Materials & Reagents#

  • SU-8 2100

  • SU-8 RG remover

  • SU-8 developer

  • IPA

  • Silicon wafer


Protocols#

  1. Clean the wafer with acetone and IPA, and spin it fast to dry.

  2. Dispense about 4 ml of SU-8 2100 onto a cleaned and dehydrated 6-inch silicon wafer.

  3. Coat the dispensed SU-8 uniformly on the wafer using a spin coater at 500 rpm for 10 seconds with an acceleration of 100 rpm/sec and then sequentially spin at 1500 rpm for 30 sec with an acceleration of 300 rpm/second.

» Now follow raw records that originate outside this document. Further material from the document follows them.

theorem State.takeFormed_keeps {ka kb kc : Bool} {s0 z : State} (members : Nat) (chain : Bool) (nc : List Nat) (hk : Keeps ka kb kc s0 z) :
    Keeps ka kb kc s0 (State.takeFormed z members chain nc) := by
  unfold State.takeFormed
  grind [Keeps.mk_, State.owedHinges_keeps, State.reform_keeps, State.setNeighbours_keeps, State.setRingState_keeps, State.set_keeps, State.syncMember_keeps]

theorem State.sendToken_keeps {ka kb kc : Bool} {s0 z : State} (n src : Nat) (t : KTok) (hk : Keeps ka kb kc s0 z) :
    Keeps ka kb kc s0 (State.sendToken z n src t) := by
  unfold State.sendToken
  grind [Keeps.mk_, State.ringOut_keeps]

theorem State.issueTokens_keeps {ka kb kc : Bool} {s0 z : State} (n : Nat) (p0 : Nat) (hk : Keeps ka kb kc s0 z) :
    Keeps ka kb kc s0 (State.issueTokens z n p0) := by
  induction p0 generalizing z <;> grind [State.issueTokens, Keeps.mk_, State.add_keeps, State.count_keeps, State.sendToken_keeps, State.setKst_keeps, State.syncFlight_keeps]

theorem State.sendFormed_keeps {ka kb kc : Bool} {s0 z : State} (members : Nat) (hk : Keeps ka kb kc s0 z) :
    Keeps ka kb kc s0 (State.sendFormed z members) := by
  unfold State.sendFormed
  grind [Keeps.mk_, State.ringSend_keeps, State.takeFormed_keeps]

theorem State.sendDiscover_keeps {ka kb kc : Bool} {s0 z : State} (next : Nat) (hk : Keeps ka kb kc s0 z) :
    Keeps ka kb kc s0 (State.sendDiscover z next) := by
  unfold State.sendDiscover
  grind [Keeps.mk_, State.ringSend_keeps, State.set_keeps]

theorem State.sendRoster_keeps {ka kb kc : Bool} {s0 z : State}  (hk : Keeps ka kb kc s0 z) :
    Keeps ka kb kc s0 (State.sendRoster z) := by
  unfold State.sendRoster
  grind [Keeps.mk_, State.ringSend_keeps]

theorem State.checkFormed_keeps {ka kb kc : Bool} {s0 z : State}  (hk : Keeps ka kb kc s0 z) :
    Keeps ka kb kc s0 (State.checkFormed z) := by
  unfold State.checkFormed
  grind [Keeps.mk_, State.sendFormed_keeps]

theorem State.sendFold_keeps {ka kb kc : Bool} {s0 z : State} (pt : Nat) (hk : Keeps ka kb kc s0 z) :
    Keeps ka kb kc s0 (State.sendFold z pt) := by
  unfold State.sendFold
  grind [Keeps.mk_, State.ringSend_keeps]

theorem State.noteFold_keeps {ka kb kc : Bool} {s0 z : State} (id pt : Nat) (hk : Keeps ka kb kc s0 z) :
    Keeps ka kb kc s0 (State.noteFold z id pt) := by
  unfold State.noteFold
  grind [Keeps.mk_]

theorem State.foldOpen_keeps {ka kb kc : Bool} {s0 z : State}  (hk : Keeps ka kb kc s0 z) :
    Keeps ka kb kc s0 (State.foldOpen z) := by
  unfold State.foldOpen
  grind [Keeps.mk_, State.each_keeps, State.noteFold_keeps, State.sendFold_keeps]

theorem State.tryDiscover_keeps {ka kb kc : Bool} {s0 z : State}  (hk : Keeps ka kb kc s0 z) :
    Keeps ka kb kc s0 (State.tryDiscover z) := by
  unfold State.tryDiscover
  grind [Keeps.mk_, State.foldOpen_keeps, State.sendDiscover_keeps]

theorem State.rediscover_keeps {ka kb kc : Bool} {s0 z : State}  (hk : Keeps ka kb kc s0 z) :
    Keeps ka kb kc s0 (State.rediscover z) := by
  unfold State.rediscover
  grind [Keeps.mk_, State.sendDiscover_keeps]

theorem State.portLost_keeps {ka kb kc : Bool} {s0 z : State} (pt st : Nat) (hk : Keeps ka kb kc s0 z) :
    Keeps ka kb kc s0 (State.portLost z pt st) := by
  unfold State.portLost
  grind [Keeps.mk_, State.dropTokens_keeps, State.foldOpen_keeps, State.noteFold_keeps, State.reform_keeps, State.sendFold_keeps, State.setKport_keeps, State.setRingState_keeps, State.set_keeps, State.tryDiscover_keeps]

theorem State.portUp_keeps {ka kb kc : Bool} {s0 z : State} (pt : Nat) (hk : Keeps ka kb kc s0 z) :
    Keeps ka kb kc s0 (State.portUp z pt) := by
  unfold State.portUp
  grind (ematch := 40) (gen := 40) (splits := 40) (instances := 20000) [Keeps.mk_, State.noteFold_keeps, State.rediscover_keeps, State.reform_keeps, State.sendFold_keeps, State.setKport_keeps, State.setRingState_keeps, State.set_keeps, State.tryDiscover_keeps]

theorem State.admitPort_keeps {ka kb kc : Bool} {s0 z : State} (pt : Nat) (hk : Keeps ka kb kc s0 z) :
    Keeps ka kb kc s0 (State.admitPort z pt) := by
  unfold State.admitPort
  grind [Keeps.mk_, State.portUp_keeps]

theorem State.admitLinks_keeps {ka kb kc : Bool} {s0 z : State}  (hk : Keeps ka kb kc s0 z) :
    Keeps ka kb kc s0 (State.admitLinks z) := by
  unfold State.admitLinks
  grind [Keeps.mk_, State.admitPort_keeps]

theorem State.sendAuth_keeps {ka kb kc : Bool} {s0 z : State} (pt : Nat) (msg : List Nat) (hk : Keeps ka kb kc s0 z) :
    Keeps ka kb kc s0 (State.sendAuth z pt msg) := by
  unfold State.sendAuth
  grind [Keeps.mk_, State.kelimOut_keeps]

theorem State.authStep_keeps {ka kb kc : Bool} {s0 z : State} (pt k : Nat) (hk : Keeps ka kb kc s0 z) :
    Keeps ka kb kc s0 (State.authStep z pt k) := by
  unfold State.authStep
  grind [Keeps.mk_, State.sendAuth_keeps, State.takeFresh_keeps]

  4. Soft bake the wafer for 10 min at 65 °C and for 40 min at 95 °C on a hot plate.

Important

Keep the coated wafers level. Although different combinations of photoresist, spin parameters and baking time can be used to generate a layer with a given thickness, we recommend the specific SU-8 photoresist formulations and spin rates that we report here, which have been optimized. I The procedure for spin-coating photoresist, photolithography, and wafer development is dependent on the specific equipment used and the process parameters (e.g., humidity, temperature, gas pressure, and UV intensity).

  1. Use a transparency photomask printed over 20,000 dpi positioned over the wafer to produce the master by exposing the wafer to an appropriate dose of UV light as per Microchem’s protocol (350-370 J/cm2).

  2. After exposure, bake the wafer for 5 min at 65 °C and for 15 min at 95 °C on the hot plate.

  3. Develop 20 min in SU-8 photoresist developer. Rinse the substrate briefly with SU-8 Remover RG and IPA and gently dry it with pressurized nitrogen gas.

  4. The wafer was baked for 3 min at 150℃ in the oven.